Ela parece dormir, mas os dedos das mãos se movimentam de forma ritmada. Talvez esteja no baile do clube. Quem sabe ouvindo: “os sonhos mais lindos sonhei, de quimeras mil um castelo ergui”. Em rodopios com seu vestido florido, como na foto amarelada sempre junto de sua cama – talvez, como saber?
Ao perceber minha presença, ela se agita, tenta falar algo, mas as palavras não se completam. Não pronuncia meu nome, nem o de ninguém. Será que nossa relação permanece em algum espaço de sua memória? Gostaria de acreditar nisso.

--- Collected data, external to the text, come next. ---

-- ==== Sys2Proof/Machine/Tasks.lean ====
section
/-!
DEFINITION. Tasks (04) and the application of mirror messages (08 R222, R223): the meanings of their commands.
-/

namespace Sys2Proof.Machine

/-! ### Releases -/

/-- TASK_RELEASE: at the nominal instant of an enabled cyclic task in RUN; an uncorrectable word stops the module first (R21). -/
def taskRelease (t : Fin 128) (chk : MemCheck) (s : State) : State :=
  match taskEntry s t with
  | none => s
  | some e =>
    if !inRun s || !e.enable || e.event || s.tb.now < s.tsk.rt[t].next then s
    else if MemCheckOk chk then cyclicRelease e (memCheck chk s) else memCheck chk s

/-- TASK_RELEASE (R93 to R96, R102, R103, R108 to R112). -/
def execTaskRelease (t : Fin 64) (chk : MemCheck) (s : State) : Host.Outcome State Fault Refusal :=
  .next (taskRelease ⟨t.val, by omega⟩ chk s)

/-- EVENT_RELEASE: the trigger registered first is given to every event task it is for. Triggers wait while releases are held. -/
def eventRelease (chk : MemCheck) (s : State) : State :=
  match s.tsk.trigQ with
  | [] => s
  | g :: rest =>
    if !inRun s || eventsHeld s then s
    else
      let s1 := memCheck chk { s with tsk := { s.tsk with trigQ := rest } }
      if MemCheckOk chk then handleTrigger g s1 else s1

/-- EVENT_RELEASE (R93, R97 to R100, R113, R160). -/
def execEventRelease (chk : MemCheck) (s : State) : Host.Outcome State Fault Refusal := .next (eventRelease chk s)

/-- The record of a release made without the holder's notice (R112). -/
def lateRecord (r : RelRec) : RelRec := { r with flags := r.flags ||| 0x10 }

/-- What the release of a cycle awaits has not come within 10 µs of the release timestamp (R112, R220). -/
def noticeLate (c : Cycle) (s : State) : Bool := decide (c.record.relts + 10 * us < s.tb.now)

/-- NOTICE_TIMEOUT: 10 µs after its own release timestamp the standby goes on without the notice. -/
def noticeTimeout (t : Fin 128) (s : State) : State :=
  match s.tsk.rt[t].cur with
  | none => s
  | some c =>
    if !c.awaiting || s.tb.now < c.record.relts + 10 * us then s
    else
      let s1 := onTaskStats t (fun a => { a with nlate := satSucc max32 a.nlate })
        (onCycle t (fun x => { x with record := lateRecord x.record, awaiting := false }) (boundary s.tb.now s))
      deliver t { s1 with tsk := { s1.tsk with stat := { s1.tsk.stat with noticeMax := max s1.tsk.stat.noticeMax 10000 } } }

/-- RELEASE_NOTICE_RECEIVE: for a cyclic release that awaits it, the notice completes the snapshot; one that is ahead of this module's
release waits; one that is late is discarded. A notified event task is released, or its notice waits; the power-fail task is
each module's own (R111 to R114). -/
def releaseNoticeReceive (n : Notice) (s : State) : State :=
  match taskEntry s n.task with
  | none => s
  | some e =>
    let r := s.tsk.rt[n.task]
    let keep := fun (s : State) => onTask n.task (fun x => { x with notices := x.notices ++ [n] }) s
    if !inRun s || decides s then s
    else if e.event && e.trigger == 7 then s
    else if e.event then
      let s1 := if n.record.trigger == 4 then saddle (.confirm (noticeId n.record.trigts n.task)) s else s
      if r.notices.isEmpty && notifiedReady e n s1 then releaseNotified e n s1 else keep s1
    else
      match r.cur with
      | some c =>
        if c.record.cycle == n.record.cycle then
          (if !c.awaiting then s else if noticeLate c s then noticeTimeout n.task s else applyNotice n s)
        else if (n.record.cycle - c.record.cycle).toNat < 2 ^ 31 then keep s else s
      | none => if r.doneCycle == some n.record.cycle then s else keep s

/-- NOTICE_TIMEOUT (R112). -/
def execNoticeTimeout (t : Fin 64) (s : State) : Host.Outcome State Fault Refusal := .next (noticeTimeout ⟨t.val, by omega⟩ s)

/-- PARTNER_READINGS_RECEIVE: taken if the holder's release waits for them and they come within 10 µs of its release timestamp; kept if its
release is still to come (R220). -/
def partnerReadingsReceive (t : Fin 128) (cycle : W32) (rs : List (BitVec 16 × W128)) (s : State) : State :=
  if !holds s then s
  else
    let early := fun (s : State) => onTask t (fun r => { r with early := some (cycle, rs) }) s
    match s.tsk.rt[t].cur with
    | some c =>
      if c.record.cycle == cycle then
        (if !c.partnerDue then s else if noticeLate c s then deliver t s else applyPartnerReadings t rs s)
      else early s
    | none => early s

/-- PARTNER_READINGS_TIMEOUT: after 10 µs the points stay BAD (R220). -/
def partnerReadingsTimeout (t : Fin 128) (s : State) : State :=
  match s.tsk.rt[t].cur with
  | none => s
  | some c => if c.partnerDue && decide (c.record.relts + 10 * us ≤ s.tb.now) then deliver t s else s

/-- PARTNER_READINGS_TIMEOUT (R220). -/
def execPartnerReadingsTimeout (t : Fin 128) (s : State) : Host.Outcome State Fault Refusal := .next (partnerReadingsTimeout t s)

/-! ### Completion -/

/-- The granules that a cycle's commit wrote. -/
def writtenGranules (c : Cycle) : List Nat :=
  ((c.writes.filterMap (fun w => granuleOf w.1)) ++ (c.outputs.filterMap (fun o => granuleOf (outputAddr o.1)))).dedup

/-- A granule lies in a MIRR range of the running image. -/
def isMirrored (s : State) (g : Nat) : Bool :=
  match s.img.run with
  | some i => i.mirr.any (fun r => r.first ≤ g && g < r.first + r.count)
  | none => false

/-- The content of granules for a mirror message. -/
def mirrorContent (s : State) (gs : List Nat) : List (Nat × Granule) :=
  gs.map (fun g => (g, Memory.granule s.mem.cells (granuleAddr g)))

/-- Send or queue a mirror message (R222). A message leaves at once over a link that is up; while none is, it waits and merges with a
later one of its task. -/
def sendMirror (task : Option (Fin 128)) (cycle : W32) (gs : List Nat) (unchecked : Bool) (s : State) : State :=
  let n := gs.length
  let count := fun (s : State) => { s with mir := { s.mir with acc := { s.mir.acc with mGran := satAdd max32 s.mir.acc.mGran n } } }
  if !holds s || !(partnerInRun s || (partnerPresent s && s.pair.partnerState == 4)) then s
  else if saddleUp s then saddleData unchecked (fun part => .mirror ⟨task, cycle, part⟩) (mirrorContent s gs) (count s)
  else
    match s.mir.queue.find? (fun m => task.isSome && m.task == task) with
    | some old =>
      let merged : MirrorWait := ⟨task, cycle, (old.granules ++ gs).dedup, old.unchecked || unchecked⟩
      { s with mir := { s.mir with
        queue := s.mir.queue.filter (fun m => m.task != task) ++ [merged]
        acc := { s.mir.acc with mCoal := satSucc max32 s.mir.acc.mCoal } } }
    | none => { s with mir := { s.mir with queue := s.mir.queue ++ [⟨task, cycle, gs, unchecked⟩] } }

/-- Apply the granules of a mirror message in one step; working copies follow at the next releases (R64, R223). -/
def applyGranules (gs : List (Nat × Granule)) (s : State) : State :=
  reloadOwners (gs.map (fun g => g.1))
    (withMem s (gs.foldl (fun m g => Memory.writeBytes m (granuleAddr g.1) (leBytes 64 g.2.toNat)) s.mem.cells))

/-- A mirror message must wait for this module's own commit of that cycle, and for one of the task that goes on (R223). -/
def mirrorWaits (m : MirrorMsg) (s : State) : Bool :=
  match m.task with
  | none => false
  | some t =>
    match s.tsk.rt[t].cur with
    | some c => decide ((m.cycle - c.record.cycle).toNat < 2 ^ 31) || !c.writes.isEmpty || !c.outputs.isEmpty
    | none =>
      match s.tsk.rt[t].doneCycle with
      | some d => decide (m.cycle != d) && decide ((m.cycle - d).toNat < 2 ^ 31)
      | none => false

/-- Apply a mirror message now; late when the standby has released the next cycle of the task. A message of host writes is
confirmed (R224). -/
def applyMirror (m : MirrorMsg) (s : State) : State :=
  let done := match m.task with | some t => s.tsk.rt[t].lastRel + s.tsk.rt[t].lastExec | none => s.tb.now
  let s0 := { s with mir := { s.mir with acc := { s.mir.acc with
    mGran := satAdd max32 s.mir.acc.mGran m.granules.length, mMax := max s.mir.acc.mMax (min max32 (s.tb.now - done)) } } }
  let s1 := applyGranules m.granules s0
  match m.task with
  | none => saddle (.confirm m.cycle.toNat) s1
  | some t =>
    if s.tsk.rt[t].cur.isSome || s.tsk.rt[t].doneCycle.any (fun d => d != m.cycle)
    then { s1 with mir := { s1.mir with acc := { s1.mir.acc with mLate := satSucc max32 s1.mir.acc.mLate } } }
    else s1

/-- MIRROR_APPLY: in a module without the lease; before its own commit of the cycle the message waits (R223). In a module that joins, what
arrives during the full copy is applied after it (19 R468). -/
def mirrorApply (m : MirrorMsg) (s : State) : State :=
  if s.mod.st == .join && s.mod.joinBegan.isSome then
    (if s.mod.joinAt.isSome then applyMirror m s else { s with mir := { s.mir with inbox := s.mir.inbox ++ [m] } })
  else if holds s || !inRun s then s
  else if mirrorWaits m s then { s with mir := { s.mir with inbox := s.mir.inbox ++ [m] } }
  else applyMirror m s

/-- The messages that waited for a task's commit are applied. -/
def takeInbox (t : Fin 128) (s : State) : State :=
  let ready := s.mir.inbox.filter (fun m => m.task == some t && !mirrorWaits m s)
  overAll ready applyMirror
    { s with mir := { s.mir with inbox := s.mir.inbox.filter (fun m => !(m.task == some t && !mirrorWaits m s)) } }

/-- The local output values of a cycle wait for the next ford frame (R28 step 5, R278). -/
def fordValues (c : Cycle) (unchecked : Bool) (s : State) : State :=
  match s.img.run with
  | none => s
  | some i =>
    overAll (List.finRange 192) (fun ch st =>
      match i.channels[ch].outPoint with
      | some p =>
        if c.outputs.any (fun o => o.1 == p) then
          let r := Memory.word st.mem.cells (outputAddr p)
          onChan ch (fun k => { k with outVal := recValue r, outQual := recQuality r, outNew := true, outUnc := unchecked }) st
        else st
      | none => st) s

/-- A transmit buffer takes a committed frame (14 R369): pending, or replaces, or follows the attempt in progress. Answers whether a
frame was replaced. -/
def commitFrame (f : CanFrame) (t : Fin 128) (cycle : W32) (b : TxBuf) : TxBuf × Bool :=
  match b.st with
  | .empty => ({ b with st := .pending, frame := some f, task := t, cycle := cycle, next := none, abort := false }, false)
  | .pending => ({ b with frame := some f, task := t, cycle := cycle, abort := false }, true)
  | .active => ({ b with next := some (f, t, cycle), abort := false }, b.next.isSome)

/-- An abort call committed (14 R369). Answers whether a frame was removed. -/
def commitAbort (b : TxBuf) : TxBuf × Bool :=
  match b.st with
  | .empty => (b, false)
  | .pending => ({ b with st := .empty, frame := none, next := none }, true)
  | .active => ({ b with abort := true, next := none }, b.next.isSome)

/-- Commit one staged CAN call (14 R369, R381). -/
def commitCan (t : Fin 128) (cycle : W32) (call : CanCall) (s : State) : State :=
  match call with
  | .queue p buf f =>
    if !(canEntry s p).enabled then onCan p (fun k => { k with acc := { k.acc with abort := satSucc max32 k.acc.abort } }) s
    else onCan p (fun k =>
      let (b, repl) := commitFrame f t cycle k.tx[buf]
      { k with tx := upd k.tx buf (fun _ => b), acc := { k.acc with repl := if repl then satSucc max32 k.acc.repl else k.acc.repl } }) s
  | .abort p buf => onCan p (fun k =>
      let (b, gone) := commitAbort k.tx[buf]
      { k with tx := upd k.tx buf (fun _ => b), acc := { k.acc with abort := if gone then satSucc max32 k.acc.abort else k.acc.abort } }) s

/-- What a completed cycle sends (R28 step 5, R29, R114): a power-fail task of a standby sends no Vale and no CAN frame. -/
def sendOutputs (t : TaskEntry) (c : Cycle) (unchecked : Bool) (s : State) : State :=
  let s1 := fordValues c unchecked s
  if t.trigger = 7 && !holds s then s1
  else
    overAll c.can (fun call st => commitCan t.num c.record.cycle call st)
      (outputFrames t c.record.cycle c.record.trigts unchecked s1)

/-- The statistics of a completion (R106, R107, R109, R122, R125). In a standby the completion time counts from the RELTS of the delivered
record, the holder's. DESIGN CHOICE, log 72. -/
def countCompletion (t : TaskEntry) (c : Cycle) (flags : BitVec 7) (s : State) : State :=
  let done := s.tb.now - c.record.relts
  let since := s.tb.now - c.base
  let deadline := t.deadline * 10000
  let miss := decide (deadline < since)
  let m := marginPm deadline since
  let s1 := onTaskStats t.num (fun a => { a with
    done := satSucc max32 a.done, min := min a.min (min done max32), max := max a.max (min done max32), sum := a.sum + done
    flags := a.flags ||| flags, miss := if miss then satSucc max32 a.miss else a.miss }) s
  let st := s1.tsk.stat
  let low := decide (m < st.margin) || st.marginTask == 0xFF
  let s2 := { s1 with tsk := { s1.tsk with stat := { st with
    missTot := if miss then satSucc max32 st.missTot else st.missTot
    margin := if low then max (-32768) m else st.margin
    marginTask := if low then t.num.val else st.marginTask } } }
  let s3 := if t.event then onTask t.num (fun r => { r with
      consec := if miss then satSucc 255 r.consec else 0, overrunFired := if miss then r.overrunFired else false }) s2 else s2
  reportMargin t.num m (if t.event && miss then overrun t s.tb.now s3 else s3)

/-- After a completion an event task is released again for its pending trigger or the next queued reason (R99, R100); in a module that no
longer decides releases what waited is dropped (R113). -/
def releaseAgain (t : TaskEntry) (s : State) : State :=
  let r := s.tsk.rt[t.num]
  if !decides s && t.trigger != 7 then onTask t.num (fun x => { x with queue := [], pending := none }) s
  else match r.queue, r.pending with
  | g :: rest, _ => releaseEvent t g (onTask t.num (fun x => { x with queue := rest }) s)
  | [], some g => releaseEvent t g (onTask t.num (fun x => { x with pending := none }) s)
  | [], none => s

/-- The completion of a cycle (R28 steps 4 to 6). The first one after a switch window mirrors what the window wrote for the task (R163). -/
def completeCycle (t : TaskEntry) (c : Cycle) (s0 : State) : State :=
  let s := boundary s0.tb.now s0
  let unchecked := c.unchecked || s.lsk.unchecked
  let flags := c.flags
  let owed := s.tsk.rt[t.num].dirty
  let s2 := countCompletion t c flags (onTask t.num (fun r => { r with
    st := .waiting, cur := none, dirty := [], doneCycle := some c.record.cycle, doneTrig := c.record.trigts, doneUnchecked := unchecked
    lastExec := min max32 (s.tb.now - c.record.relts), lastFlags := flags }) s)
  let s3 := sendOutputs t c unchecked s2
  let s4 := sendMirror (some t.num) c.record.cycle ((writtenGranules c ++ owed).dedup.filter (isMirrored s)) unchecked s3
  let s5 := takeInbox t.num s4
  let s6 := triggerMatch 9 t.num.val 0 s.tb.now (BitVec.ofNat 32 t.num.val) c.record.cycle s5
  takeAllNotices (releaseAgain t (serveHeldReads s6))

/-- The cycle has passed its phases (R63): its snapshot is complete, and in every lane that runs each slot and routine has run and every
word has left; the col has accepted the digest. -/
def phasesEnded (s : State) (t : Fin 128) : Bool :=
  match s.tsk.rt[t].cur with
  | some c => cycleRuns s t && decide (0 < c.digests) && allCommitted s t && (runningLanes s).all (fun l => executed s t (laneOf s l))
  | none => false

/-- TASK_COMPLETION: when the cycle's phases have ended. -/
def taskCompletion (t : Fin 128) (s : State) : State :=
  match s.tsk.rt[t].cur, taskEntry s t with
  | some c, some e => if inRun s && phasesEnded s t then completeCycle e c s else s
  | _, _ => s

A ciência procura respostas à seguinte questão: até quando é possível uma pessoa ter a percepção da realidade? Enquanto pesquisadores se dedicam em trazer à luz questões fundamentais da vida humana, eu mergulho em cenário afetivo, e diante de mim surge um cérebro incandescente; brasas – para se tornarem chamas, bastaria um sopro de ternura?
Observo que nela mudanças ocorrem de maneira rápida. Há pouco tempo, apoiada em meu braço, caminhávamos até o jardim da casa. Por lá, canteiros coloridos: rosas, azaleias; de repente, aparecia algum beija-flor se nutrindo no hibisco – olhe, olhe, que lindo! Breve encantamento, logo sumia sem deixar rastros. Da observação do céu, as nuvens eram o que mais apreciava; em seus formatos, ela compunha cenários inusitados – lá vão baleias atrás de pássaros, ali, bem ali, não parece? Por instantes, a alegria se sobrepunha à amargura de sua solidão. Na antiga casa paterna, viviam apenas ela e alguns gatos.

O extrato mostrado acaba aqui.